Coulson blinked as lackadaisical Barton shifted one hundred eighty degrees. The snide and cheery voice went flat as footsteps could be heard over the frequency.

"Barton, report!"

"Three insurgents, sir, one with a vest with what looks like enough C4 to level a city block. He's got a kid as a shield." The voice was still inflectionless, and metallic clicks could be heard in the background as he continued his terse description: "One vantage point available, approximately 2000 meters from target. Accessing now. Target is entering a courtyard via the. . . southeast corner and joining a group of hostiles already present. ETA for vantage point is sixty seconds. Barton out."

Coulson could only tense and groan as a child's hysterical cries drift into earshot.

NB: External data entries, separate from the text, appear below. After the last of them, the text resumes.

@[simp] theorem State.addWork_pending (s : State) (w : Work) : (s.addWork w).pending = s.pending := by rfl
@[simp] theorem State.addWork_outbox (s : State) (w : Work) : (s.addWork w).outbox = s.outbox := by rfl
@[simp] theorem State.addWork_freeCtr (s : State) (w : Work) : (s.addWork w).freeCtr = s.freeCtr := by rfl
@[simp] theorem State.addWork_regs (s : State) (w : Work) : (s.addWork w).regs = s.regs := by rfl
@[simp] theorem State.addWork_mem (s : State) (w : Work) : (s.addWork w).mem = s.mem := by rfl
@[simp] theorem State.addWork_held (s : State) (w : Work) : (s.addWork w).held = s.held := by rfl
@[simp] theorem State.addWork_binding (s : State) (w : Work) : (s.addWork w).binding = s.binding := by rfl
@[simp] theorem State.addWork_launchStep (s : State) (w : Work) : (s.addWork w).launchStep = s.launchStep := by rfl
@[simp] theorem State.addWork_factorT (s : State) (w : Work) : (s.addWork w).factorT = s.factorT := by rfl
@[simp] theorem State.addWork_factorP (s : State) (w : Work) : (s.addWork w).factorP = s.factorP := by rfl
@[simp] theorem State.addWork_ramp (s : State) (w : Work) : (s.addWork w).ramp = s.ramp := by rfl
@[simp] theorem State.addWork_imageBudget (s : State) (w : Work) : (s.addWork w).imageBudget = s.imageBudget := by rfl
@[simp] theorem State.addWork_imageObject (s : State) (w : Work) : (s.addWork w).imageObject = s.imageObject := by rfl
@[simp] theorem State.addWork_saves (s : State) (w : Work) : (s.addWork w).saves = s.saves := by rfl
@[simp] theorem State.addWork_evaluating (s : State) (w : Work) : (s.addWork w).evaluating = s.evaluating := by rfl
@[simp] theorem State.addWork_commitBarred (s : State) (w : Work) : (s.addWork w).commitBarred = s.commitBarred := by rfl
@[simp] theorem State.addWork_loopbacks (s : State) (w : Work) : (s.addWork w).loopbacks = s.loopbacks := by rfl
@[simp] theorem State.addWork_mail (s : State) (w : Work) : (s.addWork w).mail = s.mail := by rfl
@[simp] theorem State.addWork_jwBusy (s : State) (w : Work) : (s.addWork w).jwBusy = s.jwBusy := by rfl
@[simp] theorem State.addWork_jwTag (s : State) (w : Work) : (s.addWork w).jwTag = s.jwTag := by rfl
@[simp] theorem State.addWork_jwHeld (s : State) (w : Work) : (s.addWork w).jwHeld = s.jwHeld := by rfl
@[simp] theorem State.addWork_mailOrder (s : State) (w : Work) : (s.addWork w).mailOrder = s.mailOrder := by rfl
@[simp] theorem State.addWork_cmdOrder (s : State) (w : Work) : (s.addWork w).cmdOrder = s.cmdOrder := by rfl
@[simp] theorem State.addWork_tokenMoves (s : State) (w : Work) : (s.addWork w).tokenMoves = s.tokenMoves := by rfl
@[simp] theorem State.addWork_admitted (s : State) (w : Work) : (s.addWork w).admitted = s.admitted := by rfl
@[simp] theorem State.addWork_fenced (s : State) (w : Work) : (s.addWork w).fenced = s.fenced := by rfl
@[simp] theorem State.addWork_fenceDue (s : State) (w : Work) : (s.addWork w).fenceDue = s.fenceDue := by rfl
@[simp] theorem State.addWork_piers (s : State) (w : Work) : (s.addWork w).piers = s.piers := by rfl
@[simp] theorem State.addWork_archs (s : State) (w : Work) : (s.addWork w).archs = s.archs := by rfl
@[simp] theorem State.addWork_spandrel (s : State) (w : Work) : (s.addWork w).spandrel = s.spandrel := by rfl
@[simp] theorem State.addWork_regions (s : State) (w : Work) : (s.addWork w).regions = s.regions := by rfl
@[simp] theorem State.addWork_deckFlips (s : State) (w : Work) : (s.addWork w).deckFlips = s.deckFlips := by rfl
@[simp] theorem State.addWork_slots (s : State) (w : Work) : (s.addWork w).slots = s.slots := by rfl
@[simp] theorem State.addWork_gangs (s : State) (w : Work) : (s.addWork w).gangs = s.gangs := by rfl
@[simp] theorem State.addWork_refetches (s : State) (w : Work) : (s.addWork w).refetches = s.refetches := by rfl
@[simp] theorem State.addWork_watch (s : State) (w : Work) : (s.addWork w).watch = s.watch := by rfl
@[simp] theorem State.addWork_staleNotices (s : State) (w : Work) : (s.addWork w).staleNotices = s.staleNotices := by rfl
@[simp] theorem State.addWork_openWrites (s : State) (w : Work) : (s.addWork w).openWrites = s.openWrites := by rfl
@[simp] theorem State.addWork_gates (s : State) (w : Work) : (s.addWork w).gates = s.gates := by rfl
@[simp] theorem State.addWork_stored (s : State) (w : Work) : (s.addWork w).stored = s.stored := by rfl
@[simp] theorem State.addWork_tags (s : State) (w : Work) : (s.addWork w).tags = s.tags := by rfl
@[simp] theorem State.addWork_lastGang (s : State) (w : Work) : (s.addWork w).lastGang = s.lastGang := by rfl
@[simp] theorem State.addWork_objects (s : State) (w : Work) : (s.addWork w).objects = s.objects := by rfl
@[simp] theorem State.addWork_homes (s : State) (w : Work) : (s.addWork w).homes = s.homes := by rfl
@[simp] theorem State.addWork_windows (s : State) (w : Work) : (s.addWork w).windows = s.windows := by rfl
@[simp] theorem State.addWork_startEpoch (s : State) (w : Work) : (s.addWork w).startEpoch = s.startEpoch := by rfl
@[simp] theorem State.addWork_poolCfg (s : State) (w : Work) : (s.addWork w).poolCfg = s.poolCfg := by rfl
@[simp] theorem State.addWork_moves (s : State) (w : Work) : (s.addWork w).moves = s.moves := by rfl
@[simp] theorem State.addWork_bringUps (s : State) (w : Work) : (s.addWork w).bringUps = s.bringUps := by rfl
@[simp] theorem State.addWork_runs (s : State) (w : Work) : (s.addWork w).runs = s.runs := by rfl
@[simp] theorem State.addWork_parapets (s : State) (w : Work) : (s.addWork w).parapets = s.parapets := by rfl
@[simp] theorem State.addWork_links (s : State) (w : Work) : (s.addWork w).links = s.links := by rfl
@[simp] theorem State.addWork_cuts (s : State) (w : Work) : (s.addWork w).cuts = s.cuts := by rfl
@[simp] theorem State.addWork_ringTiles (s : State) (w : Work) : (s.addWork w).ringTiles = s.ringTiles := by rfl
@[simp] theorem State.addWork_selfMsgs (s : State) (w : Work) : (s.addWork w).selfMsgs = s.selfMsgs := by rfl
@[simp] theorem State.addWork_nextRemote (s : State) (w : Work) : (s.addWork w).nextRemote = s.nextRemote := by rfl
@[simp] theorem State.addWork_remotes (s : State) (w : Work) : (s.addWork w).remotes = s.remotes := by rfl
@[simp] theorem State.addWork_windowWaits (s : State) (w : Work) : (s.addWork w).windowWaits = s.windowWaits := by rfl
@[simp] theorem State.addWork_mirrorLog (s : State) (w : Work) : (s.addWork w).mirrorLog = s.mirrorLog := by rfl
@[simp] theorem State.addWork_rejoinSender (s : State) (w : Work) : (s.addWork w).rejoinSender = s.rejoinSender := by rfl
@[simp] theorem State.addWork_promoted (s : State) (w : Work) : (s.addWork w).promoted = s.promoted := by rfl
@[simp] theorem State.addWork_mirrorWaits (s : State) (w : Work) : (s.addWork w).mirrorWaits = s.mirrorWaits := by rfl
@[simp] theorem State.addWork_ring (s : State) (w : Work) : (s.addWork w).ring = s.ring := by rfl
@[simp] theorem State.addWork_notices (s : State) (w : Work) : (s.addWork w).notices = s.notices := by rfl
@[simp] theorem State.addWork_taken (s : State) (w : Work) : (s.addWork w).taken = s.taken := by rfl
@[simp] theorem State.addWork_journalWrites (s : State) (w : Work) : (s.addWork w).journalWrites = s.journalWrites := by rfl
@[simp] theorem State.addWork_journal (s : State) (w : Work) : (s.addWork w).journal = s.journal := by rfl
@[simp] theorem State.addWork_phase (s : State) (w : Work) : (s.addWork w).phase = s.phase := by rfl
@[simp] theorem State.addWork_failed (s : State) (w : Work) : (s.addWork w).failed = s.failed := by rfl
@[simp] theorem State.addWork_deckMap (s : State) (w : Work) : (s.addWork w).deckMap = s.deckMap := by rfl
@[simp] theorem State.addWork_pairing (s : State) (w : Work) : (s.addWork w).pairing = s.pairing := by rfl
@[simp] theorem State.addWork_journalOff (s : State) (w : Work) : (s.addWork w).journalOff = s.journalOff := by rfl
@[simp] theorem State.addWork_launchedOnce (s : State) (w : Work) : (s.addWork w).launchedOnce = s.launchedOnce := by rfl
@[simp] theorem State.addWork_queue (s : State) (w : Work) : (s.addWork w).queue = s.queue := by rfl
@[simp] theorem State.addWork_posted (s : State) (w : Work) : (s.addWork w).posted = s.posted := by rfl
@[simp] theorem State.addWork_bootWait (s : State) (w : Work) : (s.addWork w).bootWait = s.bootWait := by rfl
@[simp] theorem State.addWork_recordOut (s : State) (w : Work) : (s.addWork w).recordOut = s.recordOut := by rfl
@[simp] theorem State.addWork_lostRecords (s : State) (w : Work) : (s.addWork w).lostRecords = s.lostRecords := by rfl
@[simp] theorem State.addWork_junction (s : State) (w : Work) : (s.addWork w).junction = s.junction := by rfl
@[simp] theorem State.addWork_coolReads (s : State) (w : Work) : (s.addWork w).coolReads = s.coolReads := by rfl
@[simp] theorem State.addWork_hotTemps (s : State) (w : Work) : (s.addWork w).hotTemps = s.hotTemps := by rfl
@[simp] theorem State.addWork_coolTemps (s : State) (w : Work) : (s.addWork w).coolTemps = s.coolTemps := by rfl
@[simp] theorem State.addWork_coolWindows (s : State) (w : Work) : (s.addWork w).coolWindows = s.coolWindows := by rfl
@[simp] theorem State.addWork_measureWanted (s : State) (w : Work) : (s.addWork w).measureWanted = s.measureWanted := by rfl
@[simp] theorem State.addWork_tests (s : State) (w : Work) : (s.addWork w).tests = s.tests := by rfl
@[simp] theorem State.addWork_bist (s : State) (w : Work) : (s.addWork w).bist = s.bist := by rfl
@[simp] theorem State.addWork_parked (s : State) (w : Work) : (s.addWork w).parked = s.parked := by rfl
@[simp] theorem State.addWork_wakeWanted (s : State) (w : Work) : (s.addWork w).wakeWanted = s.wakeWanted := by rfl
@[simp] theorem State.addWork_openGates (s : State) (w : Work) : (s.addWork w).openGates = s.openGates := by rfl
@[simp] theorem State.addWork_braceAt (s : State) (w : Work) : (s.addWork w).braceAt = s.braceAt := by rfl
@[simp] theorem State.addWork_recovering (s : State) (w : Work) : (s.addWork w).recovering = s.recovering := by rfl
@[simp] theorem State.addWork_nor (s : State) (w : Work) : (s.addWork w).nor = s.nor := by rfl
@[simp] theorem State.addWork_running (s : State) (w : Work) : (s.addWork w).running = s.running := by rfl
@[simp] theorem State.addWork_noPorts (s : State) (w : Work) : (s.addWork w).noPorts = s.noPorts := by rfl
@[simp] theorem State.addWork_firmwareKeys (s : State) (w : Work) : (s.addWork w).firmwareKeys = s.firmwareKeys := by rfl
@[simp] theorem State.addWork_programKeys (s : State) (w : Work) : (s.addWork w).programKeys = s.programKeys := by rfl
@[simp] theorem State.addWork_passwords (s : State) (w : Work) : (s.addWork w).passwords = s.passwords := by rfl
@[simp] theorem State.addWork_debugKeys (s : State) (w : Work) : (s.addWork w).debugKeys = s.debugKeys := by rfl
@[simp] theorem State.addWork_challenge (s : State) (w : Work) : (s.addWork w).challenge = s.challenge := by rfl
@[simp] theorem State.addWork_authFails (s : State) (w : Work) : (s.addWork w).authFails = s.authFails := by rfl
@[simp] theorem State.addWork_authBarred (s : State) (w : Work) : (s.addWork w).authBarred = s.authBarred := by rfl
@[simp] theorem State.addWork_opened (s : State) (w : Work) : (s.addWork w).opened = s.opened := by rfl
@[simp] theorem State.addWork_probes (s : State) (w : Work) : (s.addWork w).probes = s.probes := by rfl
@[simp] theorem State.addWork_hostWaits (s : State) (w : Work) : (s.addWork w).hostWaits = s.hostWaits := by rfl
@[simp] theorem State.addWork_routerFails (s : State) (w : Work) : (s.addWork w).routerFails = s.routerFails := by rfl
@[simp] theorem State.addWork_sbAddress (s : State) (w : Work) : (s.addWork w).sbAddress = s.sbAddress := by rfl
@[simp] theorem State.addWork_flaws (s : State) (w : Work) : (s.addWork w).flaws = s.flaws := by rfl
@[simp] theorem State.addWork_madeImages (s : State) (w : Work) : (s.addWork w).madeImages = s.madeImages := by rfl
@[simp] theorem State.addWork_bootRecords (s : State) (w : Work) : (s.addWork w).bootRecords = s.bootRecords := by rfl
@[simp] theorem State.addWork_deltas (s : State) (w : Work) : (s.addWork w).deltas = s.deltas := by rfl
@[simp] theorem State.addWork_refLost (s : State) (w : Work) : (s.addWork w).refLost = s.refLost := by rfl
@[simp] theorem State.addWork_unnumbered (s : State) (w : Work) : (s.addWork w).unnumbered = s.unnumbered := by rfl
@[simp] theorem State.addWork_retired (s : State) (w : Work) : (s.addWork w).retired = s.retired := by rfl
@[simp] theorem State.addWork_jwAsleep (s : State) (w : Work) : (s.addWork w).jwAsleep = s.jwAsleep := by rfl
@[simp] theorem State.addWork_warmReset (s : State) (w : Work) : (s.addWork w).warmReset = s.warmReset := by rfl
@[simp] theorem State.addWork_straps (s : State) (w : Work) : (s.addWork w).straps = s.straps := by rfl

14/04/2003. 0819 HRS (Local Time). Tikrit, Iraq.

Gutierrez yelped as a line of fire zipped over his leg, clipping the edge of his combat boot. Leaning around the shards of the back taillights, he emptied several rounds into the torso of a jihadist, pausing only to check for any other obvious figures. He resolutely ignores the feeble twitching of the dying man. The sun is rapidly rising, eliminating any morning shade provided by the buildings. Sweat trickles into his bullet graze, and Gutierrez fervently wants something – anything – to happen to break this stalemate before the scorching afternoon arrives.

Coulson abruptly goes stiff, and Gutierrez blinks as the guy's face becomes set in stone. His eyes are as cold as a snake's. The first part of his yelled statement is incomprehensible, but the second is stated very calmly – if menace could be calm.

"دعنا نذهب للأطفال. وهي علاقة بذلك. She is innocent; this sacrifice gains nothing for Allah or for Hussein."

Gutierrez risks a look and promptly swears at the sight of the tall, darkly handsome man with his arms clenched around a young girl, holding her to the vest that's blinking with enough ordinance to take them all out.

"Ah, my American friends." The voice is cultured, speaking English with only the slightest of accents, but the fanatical edge is abundantly clear as he gloatingly describes the devastation he will cause in the name of Allah. He can hear the child sobbing now, and even his rudimentary Arabic can pick out the words "mother" and "home" repeatedly.

Coulson is obviously listening to someone over his headset, and his eyes narrow, glaring at nothing, when he intones, "Take the shot."

And Lieutenant Cody Gutierrez leans over just in time to see the vest-adorned man's head explode.